Страница 39 из 51
Итак, я широко пользовался полной независимостью.
У моей кровати, во время моего выздоровления, сидел и ухаживал за мной раскаивающийся и нежный Лерн, конечно, не тот Лерн, которого я знал в дни своего детства, не веселый, жизнерадостный спутник тети Лидивины — но все же хорошо хоть то, что это уже не был и свирепый и кровожадный хозяин, который принял меня так, как выгоняют.

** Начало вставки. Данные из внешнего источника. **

theorem Text.filled_content (h : l.length ≤ 10) : (t.filled l).content = l := by
  apply List.ext_getElem
  · rw [Text.content_length, Text.filled_len (by omega)]
  · intro i h1 h2
    rw [Text.content_getElem, Text.filled_byte_of_lt h h2]

end

theorem Text.terminate_byte_of_ne {t : Text} {i : Nat} (h : i ≠ t.len.toNat) : t.terminate.byte i = t.byte i := by
  simp only [Text.byte, Text.terminate]
  by_cases h10 : i < 10
  · simp [h10, Vector.getElem_setIfInBounds_ne, Ne.symm h]
  · simp [h10]

theorem Text.terminate_byte_len {t : Text} : t.terminate.byte t.len.toNat = 0x00 := by
  simp only [Text.byte, Text.terminate]
  by_cases h10 : t.len.toNat < 10 <;> simp [h10]

theorem Text.terminate_content (t : Text) : t.terminate.content = t.content := by
  simp only [Text.content, Text.terminate_len]
  exact List.map_congr_left fun i hi => Text.terminate_byte_of_ne (Nat.ne_of_lt (List.mem_range.1 hi))

/-! ## `receive_text` run to its end -/

/-- A unit whose `receive_text` has taken `i` bytes of the text that its queue held. -/
def State.receiving (s : State) (r : Role) (text rest : List Byte) (i : Nat) : State :=
  s.setBlock r { s.block r with
    rxq := text.drop i ++ 0x00 :: rest, pbuf := (s.block r).pbuf.filled (text.take i), act := .inReceiveText }

/-- A unit whose `receive_text` has taken the text and its terminator. -/
def State.received (s : State) (r : Role) (text rest : List Byte) : State :=
  s.setBlock r { s.block r with rxq := rest, pbuf := ((s.block r).pbuf.filled text).terminate, act := .idle }

section
variable {r : Role} {s : State} {text rest : List Byte}

@[simp] theorem State.receiving_block (i : Nat) : (s.receiving r text rest i).block r = { s.block r with
    rxq := text.drop i ++ 0x00 :: rest, pbuf := (s.block r).pbuf.filled (text.take i), act := .inReceiveText } :=
  State.block_setBlock _ _ _

@[simp] theorem State.receiving_cur (i : Nat) : (s.receiving r text rest i).cur = s.cur := State.setBlock_cur _ _ _

theorem State.beginReceive_eq_receiving (hq : (s.block r).rxq = text ++ 0x00 :: rest) :
    s.beginReceive r = s.receiving r text rest 0 := by
  simp only [State.beginReceive, State.receiving, List.drop_zero, List.take_zero, Text.filled_nil, ← hq]

theorem receiveTextByte_receiving (hlen : text.length ≤ 9) (hne : ∀ b ∈ text, b ≠ 0x00) {i : Nat} (hi : i < text.length) :
    receiveTextByte r (s.receiving r text rest i) = .next (s.receiving r text rest (i + 1)) := by
  have hq : ((s.receiving r text rest i).block r).rxq = text[i] :: (text.drop (i + 1) ++ 0x00 :: rest) := by
    rw [State.receiving_block, List.drop_eq_getElem_cons hi]
    rfl
  have hp : ((s.receiving r text rest i).block r).pbuf.append text[i] = some ((s.block r).pbuf.filled (text.take (i + 1))) := by
    have htake : text.take (i + 1) = text.take i ++ [text[i]] := by
      rw [List.take_add_one, List.getElem?_eq_getElem hi]
      rfl
    rw [State.receiving_block, htake]
    exact Text.filled_append (by rw [List.length_take]; omega) _
  rw [receiveTextByte_of_append hq (hne _ (List.getElem_mem hi)) hp]
  simp [State.receiving]

theorem receiveTextByte_received :
    receiveTextByte r (s.receiving r text rest text.length) = .next (s.received r text rest) := by
  rw [receiveTextByte_of_terminator (rest := rest) (by simp)]
  simp [State.receiving, State.received]

theorem opReceiveText_receiving (hw : (s.block r).timer.waiting = false) (i : Nat) :
    opReceiveText r (s.receiving r text rest i) = receiveTextByte r (s.receiving r text rest i) :=
  opReceiveText_of_begun (by simpa using hw) (by simp)

theorem opReceiveText_begin (hr : (s.block r).ready = true) (hq : (s.block r).rxq = text ++ 0x00 :: rest) :
    opReceiveText r s = opReceiveText r (s.receiving r text rest 0) := by
  rw [opReceiveText_of_ready hr, State.beginReceive_eq_receiving hq, opReceiveText_receiving ((Block.ready_iff _).1 hr).1]

end

/-- Settles O29: the text's bytes one by one, then the terminator. -/
theorem receiveTextFillsTheBuffer : Obligations.ReceiveTextFillsTheBuffer := by
  intro s text rest hr hlen hne hq
  obtain ⟨hw, ha⟩ := (Block.ready_iff _).1 hr
  have hfilled : ((s.block s.cur).pbuf.filled text).len.toNat = text.length := Text.filled_len (by omega)
  refine ⟨((s.block s.cur).pbuf.filled text).terminate, ?run, ?content, hfilled, ?terminator, fun i hi => ?behind⟩
  case run =>
    have hrun := execTimes_of_steps (i := .receiveText) (Steps.of_begin (σ := s.receiving s.cur text rest) (n := text.length)
      (fun v hv => by rwa [exec_receiveText, State.receiving_cur, ← opReceiveText_begin hr hq] at hv)
      (fun i hi => by rw [exec_receiveText, State.receiving_cur, opReceiveText_receiving hw, receiveTextByte_receiving hlen hne hi])
      (by rw [exec_receiveText, State.receiving_cur, opReceiveText_receiving hw, receiveTextByte_received]))
    rw [hrun, State.received, ← ha]
  case content => rw [Text.terminate_content, Text.filled_content (by omega)]
  case terminator => rw [← hfilled, Text.terminate_byte_len]
  case behind => rw [Text.terminate_byte_of_ne (by omega), Text.filled_byte_of_le (by omega)]

/-! ## `send_frame` -/

theorem exec_sendFrame (op : Byte) (buf : Option BufSel) (s : State) :
    exec (.sendFrame op buf) s = runExpansion s.cur (.sendFrame op buf) (opSendByte s.cur op) s := rfl

/-- The first word of the expansion is done at once: what is left of it stays on the port, before what was there. -/
theorem exec_sendFrame_of_ready {s : State} (hr : (s.block s.cur).ready = true) (op : Byte) (buf : Option BufSel) {ws : List Opw}
    (hws : opWords (expand (.sendFrame op buf)) = packOpw 0x8#4 0#16 0#16 0#3 0#1 op :: ws) :
    exec (.sendFrame op buf) s =
      .next ((s.setBlock s.cur { s.block s.cur with opDone := true, port := ws ++ (s.block s.cur).port }).setBlock s.cur.peer
        { s.block s.cur.peer with rxq := (s.block s.cur.peer).rxq ++ [op] }) := by
  obtain ⟨-, ha⟩ := (Block.ready_iff _).1 hr
  rw [exec_sendFrame, runExpansion_of_ready hr, opSendByte_of_ready (by simpa [Block.ready] using hr), hws]
  simp [finishPort, Block.finishPort, ha]

/-- Settles O30: the expansion's words, with and without a buffer. -/
theorem sendFrameSendsTheOpcodeFirst : Obligations.SendFrameSendsTheOpcodeFirst := fun _ op hr =>
  ⟨exec_sendFrame_of_ready hr op none rfl, exec_sendFrame_of_ready hr op (some .pbuf) rfl,
    exec_sendFrame_of_ready hr op (some .xbuf) rfl⟩

end Sys2Proof.Machine
end

section
/-! PROOFS. The rows of the control unit's step tables as equations (rules R192, R194, R196, R198, R200), and the instruction that a
foreground's turn runs (rules R103, R191, R226). -/

namespace Sys2Proof.Machine

/-! ## A command in its own state -/

section
variable {s t : State}

/-- A step that has issued an operation which has not completed. -/
theorem afterOp_of_busy {r : Role} (h : (t.block r).act ≠ .idle) (adv : State → State) : afterOp r adv (.next t) = .next t :=
  if_neg h

theorem State.ctrlGo_of_st {st : CtrlState} (hst : s.ctrlShell.st = st) (k : BitVec 5) :
    s.ctrlGo st k = { s with ctrlShell := { s.ctrlShell with step := k } } := by
  subst hst
  rfl

/-- A row that waits: the operation begins, and the row stays (rule R192). -/
theorem afterOp_wait_of_idle {r : Role} {n : Tick} (hn : n ≠ 0) (b : Count) (hw : (s.block r).timer.waiting = false)
    (ha : (s.block r).act = .idle) (ht : (s.block r).timer.ticks = 0) (adv : State → State) :
    afterOp r adv (opWaitTicks r n 0 b 5 .cmp s) =
      .next (s.setBlock r { s.block r with timer := (s.block r).timer.delaying n b, act := .inWait }) := by
  rw [opWaitTicks_of_divisor ((Block.ready_iff _).2 ⟨hw, ha⟩) ht rfl, Timer.beginWait, if_neg hn, if_neg hn]
  exact afterOp_of_busy (by simp) adv

/-- A row whose wait has completed moves on. -/
theorem afterOp_wait_of_completed {r : Role} {n : Tick} {b : Count} (hw : (s.block r).timer.waiting = false)
    (ha : (s.block r).act = .inWait) (adv : State → State) :
    afterOp r adv (opWaitTicks r n 0 b 5 .cmp s) = .next (adv (s.setBlock r { s.block r with act := .idle })) := by
  rw [opWaitTicks_of_completed hw ha]
  exact afterOp_of_idle (by simp) adv

/-- A row that sends a byte moves on at once: `send_byte` never blocks. -/
theorem afterOp_sendByte_of_ready {r : Role} (hr : (s.block r).ready = true) (b : Byte) (adv : State → State) :
    afterOp r adv (opSendByte r b s) = .next (adv (s.push r.peer b)) := by
  rw [opSendByte_of_ready hr]
  exact afterOp_of_idle (by simp [((Block.ready_iff _).1 hr).2]) adv

/-- The control unit's shell is enabled and stands in a command's own state (rules R190, R192). -/
structure State.InHandler (s : State) (st : CtrlState) : Prop where
  booted : s.ctrlShell.booted = true
  waiting : s.ctrl.timer.waiting = false
  st : s.ctrlShell.st = st

theorem State.InHandler.commandStep_eq {st : CtrlState} (h : s.InHandler st) (hn : st ≠ .wait) (own : State → Result) :
    commandStep st own s = own s := by
  have hen : s.ctrlEnabled = true := by simp [State.ctrlEnabled, h.booted, h.waiting]
  simp [commandStep, hen, h.st, hn]

theorem exec_cmdSetpw (h : s.InHandler .setpw) : exec .cmdSetpw s = setpwStep s := h.commandStep_eq nofun setpwStep

theorem exec_cmdVerify (h : s.InHandler .verify) : exec .cmdVerify s = verifyStep s := h.commandStep_eq nofun verifyStep

theorem exec_cmdOpen (h : s.InHandler .open) : exec .cmdOpen s = openStep s := h.commandStep_eq nofun openStep

theorem exec_cmdLock (h : s.InHandler .lock) : exec .cmdLock s = lockStep s := h.commandStep_eq nofun lockStep

/-! ## `C_SETPW` -/

theorem setpwStep_payload (hk : s.ctrlShell.step = 0) :
    setpwStep s = afterOp .ctrl (·.ctrlGo .setpw 1) (opReceiveText .ctrl s) := by
  simp [setpwStep, hk]

theorem setpwStep_clearIdx (hst : s.ctrlShell.st = .setpw) (hk : s.ctrlShell.step = 1) :
    setpwStep s = .next { s with ctrlShell := { s.ctrlShell with idx := 0, step := 2 } } := by
  simp [setpwStep, hk, State.ctrlGo, State.ctrlSetIdx, hst]

theorem setpwStep_copied (hst : s.ctrlShell.st = .setpw) (hk : s.ctrlShell.step = 2) (hi : s.ctrlShell.idx = s.ctrl.pbuf.len) :
    setpwStep s = .next { s with ctrlShell := { s.ctrlShell with step := 3 } } := by
  simp [setpwStep, hk, hi, State.ctrlGo_of_st hst]

theorem setpwStep_copy (hk : s.ctrlShell.step = 2) (hi : s.ctrlShell.idx ≠ s.ctrl.pbuf.len) :
    setpwStep s = .next { s with
      store := s.store.write (storeAddr s.params s.ctrlShell.idx.toNat) (s.ctrl.pbuf.byte s.ctrlShell.idx.toNat)
      ctrlShell := { s.ctrlShell with idx := s.ctrlShell.idx + 1 } } := by
  simp [setpwStep, hk, hi, State.ctrlSetIdx, State.storeByte]

theorem setpwStep_keepLength (hk : s.ctrlShell.step = 3) :
    setpwStep s = .next { s with ctrlShell := { s.ctrlShell with pwlen := s.ctrl.pbuf.len, st := .wait, step := 0 } } := by
  simp [setpwStep, hk]
  rfl

/-! ## `C_VERIFY` -/

theorem verifyStep_payload (hk : s.ctrlShell.step = 0) :
    verifyStep s = afterOp .ctrl (·.ctrlGo .verify 1) (opReceiveText .ctrl s) := by
  simp [verifyStep, hk]

theorem verifyStep_clearIdx (hst : s.ctrlShell.st = .verify) (hk : s.ctrlShell.step = 1) :
    verifyStep s = .next { s with ctrlShell := { s.ctrlShell with idx := 0, step := 2 } } := by
  simp [verifyStep, hk, State.ctrlGo, State.ctrlSetIdx, hst]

Когда дядя увидел меня оправившимся, поднявшимся с кровати, он пригласил Эмму и сказал ей в моем присутствии, что теперь я вылечился от временного припадка сумасшествия и что на будущее время ее обязанность заключалась в том, чтобы обожать меня:
— Что касается меня, то я, со своей стороны, отказываюсь от упражнений, не свойственных больше моему возрасту. Эмма, у тебя будет теперь своя комната— рядом с моей; та, в которой теперь хранятся твои вещи. Единственное, о чем я вас прошу, это — не покидайте меня. Внезапное одиночество только увеличит мое горе, которое вы легко поймете и за которое вы оба не станете сердиться на меня. Но это чувство пройдет: я постараюсь забыться за работой… Но не волнуйся, дочь моя: большая часть пользы от моего изобретения достанется все же тебе. В этом отношении ничто не переменилось, и Николай упомянут в моем завещании и все же будет моим компаньоном, несмотря на то, что был им в слишком интимной форме и у тебя. Итак, любите друг друга, и да будет над вами мир.
Сказав это, профессор оставил нас наедине и отправился к своим электрическим машинам.
Эмма ничему не удивлялась. Доверчивая и наивная по натуре, она аплодировала дяде за его тираду. Я, зная, какой он комедиант, должен был бы сказать самому себе, что он одел личину доброты, чтобы удержать меня у себя или потому, что опасался моих разоблачений, или потому, что я ему был нужен для исполнения какого-то нового плана; две цирцейские операции отразились как на моей памяти, так и на способности к рассуждению. «К чему, — уговаривал я сам себя, — к чему сомневаться в этом человеке, который по своей доброй воле извлек меня из темной пучины? Он продолжает свои благодеяния. Тем лучше».
Тут началась для меня очаровательная, но безнравственная жизнь. Жизнь, полная любви и абсолютной свободы — с одной стороны, и полная трудов и самоотречения, по крайней мере внешнего, с другой. Каждая из сторон старалась быть скромной и сдержанной: Эмма и я в наших излияниях, а дядюшка в своем горе и страданиях.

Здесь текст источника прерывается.